With the world’s economy and governments disrupted, cybercriminals have reportedly stepped up their efforts to take advantage of the situation. Whether they come from rogue nations, terrorist groups or criminal organizations, cyber-attacks continually evolve in sophistication.
They also steadily strive to broaden their field of action.
No matter how small or remote your organization, you can be vulnerable to cyber-attack. While you should invest in securing your computer systems and software, also consider getting insurance against attacks.
Insurance for cyber-attacks comes in two types: first-party and third-party cyber insurance. Both of them exist to protect your business from damages caused by computer threats.
What Are the Differences Between First-Party and Third-Party Cyber Insurance?
First-party cyber insurance: First-party cyber insurance covers damages and losses caused by cyber-attack on your own business.
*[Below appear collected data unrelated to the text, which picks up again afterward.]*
-- ==== Sys2Proof/Machine/Flags.lean ====
section
/-! DEFINITION. Sync flags (R219, R220): their changes, with their FLAG records (R273), and what they wake. -/
namespace Sys2Proof.Machine
open Sys2Proof

/-- An event that ends a WFE of a party (R358). -/
def State.wakeWfe (s : State) (w : Who) : State :=
  if (s.strm w).wfe.isSome then s.modStrm w fun st => { st with woken := true } else s

/-- An event that ends a WFE of a tile's control stream. -/
def Tile.wakeControl (x : Tile) : Tile := if (x.stream 0).wfe.isSome then x.setStream 0 { x.stream 0 with woken := true } else x

/-- The common trigger wakes every tile's control stream (R358). -/
def State.wakeTiles (s : State) : State := { s with tiles := s.tiles.map fun e => (e.1, e.2.wakeControl) }

/-- A change of a counter wakes the threads of its context that wait (R359). -/
def State.wakeThreads (s : State) (n : Nat) : State :=
  { s with threads := s.threads.map fun e =>
      if e.2.st.wfe.isSome && s.ownsCnt e.2.ctx n then (e.1, { e.2 with st := { e.2.st with woken := true } }) else e }

def Tile.flag (x : Tile) (f : Nat) : BitVec 16 := tget 0 x.flags f

/-- Space for a FLAG record (R274). -/
def State.flagReserve (s : State) (src t f : Nat) : Res State := s.reserve src t (s.ctxOfTile t) 0 (BitVec.ofNat 64 f)

/-- Set a flag of a tile, with its record; its space is reserved. -/
def State.flagPut (s : State) (src t f : Nat) (v : BitVec 16) : State :=
  let x := s.tile t
  let r : UndoRec :=
    { rtype := 2, akind := 0, atom := false, tile := t, src := src, win := x.win,
      addr := BitVec.ofNat 64 (f % 64 + (x.flag f).toNat * 2 ^ 6), old := [], inBuf := true }
  ((s.record (s.ctxOfTile t) r (leBytes 2 v.toNat)).modTile t fun y => { y with flags := tput 0 y.flags f v }).wakeWfe (.stream t 0)

/-- Add one to a flag; at 65,535 it stays and its FLAGSAT bit is set (R219). -/
def State.flagAdd (s : State) (src t f : Nat) : State :=
  let v := (s.tile t).flag f
  if v = 0xFFFF then (s.flagPut src t f v).modTile t fun y => { y with flagsat := y.flagsat ||| (1 <<< (f % 64)) }
  else s.flagPut src t f (v + 1)

/-- A waiting stream takes n from a flag that holds at least n, or takes nothing (R216, R219, R352). -/
def State.flagTake (s : State) (src t f n : Nat) : Option State :=
  let v := (s.tile t).flag f
  if n ≤ v.toNat then some (s.flagPut src t f (v - BitVec.ofNat 16 n)) else none

/-! ## Subgroups (R212, R213) -/

/-- The corner and size of a rectangle code. -/
def rectX (c : Nat) : Nat := nfld c 0 4
def rectY (c : Nat) : Nat := nfld c 4 4
def rectW (c : Nat) : Nat := 2 ^ nfld c 8 3
def rectH (c : Nat) : Nat := 2 ^ nfld c 11 3

/-- A rectangle obeys R212. -/
def rectOk (c : Nat) : Bool :=
  decide (nfld c 8 3 ≤ 4) && decide (nfld c 11 3 ≤ 4) && rectX c % rectW c == 0 && rectY c % rectH c == 0 &&
    decide (rectX c + rectW c ≤ 16) && decide (rectY c + rectH c ≤ 16)

/-- The logical tiles of a rectangle, in row order. -/
def rectTiles (c : Nat) : List Nat :=
  (List.range (rectH c)).flatMap fun j => (List.range (rectW c)).map fun i => rectX c + i + 16 * (rectY c + j)

/-- A subgroup code that the issuing tile may name: a rectangle that holds the tile and lies in its launch rectangle (R213). -/
def State.subgroupOk (s : State) (t c : Nat) : Bool :=
  rectOk c && (rectTiles c).contains t &&
    (match (s.tile t).task with
     | some k => (rectTiles c).all fun u => (rectTiles k.t.rect.toNat).contains u
     | none => false)

end Sys2Proof.Machine
end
If you must replace computer systems or contend with erased or compromised internal data, first-party insurance will cover your costs.
First-party insurance coverage also helps businesses cover damages from lost customer credit card information. It pays for issues such as notifying customers, monitoring credit agencies, and public relations campaigns to restore consumer confidence.
Third-party cyber insurance: Third-party cyber insurance coverage protects businesses from data breach lawsuits filed by organizations or individuals directly involved with them. Many lawyers advocating for these victims will name any business or other contractors connected with the organization that experienced the event, even in the smallest of ways.
This style of insurance covers businesses from the effects of these lawsuits. Oftentimes, companies named in suits have little or nothing to do with the breach. Third-party insurance makes sure that your attorney fees, payouts, and other related issues are covered.
Which Type Protects Your Business Best?
The answer to this question depends on your type of business. If you contract with, or even own, a company that stores important personal data, you should carry both types of insurance.
Third-party insurance will protect you from the kinds of lawsuits that can destroy your business.
All companies that store sensitive data internally should consider first-party insurance equally vital. It also protects from potentially destructive lawsuits by customers and can cover internal damages from a cyber-attack.
Crime has entered a new phase. Like many other activities, it has gone online. Your business should endeavor to protect itself with first-party and third-party cyber insurance.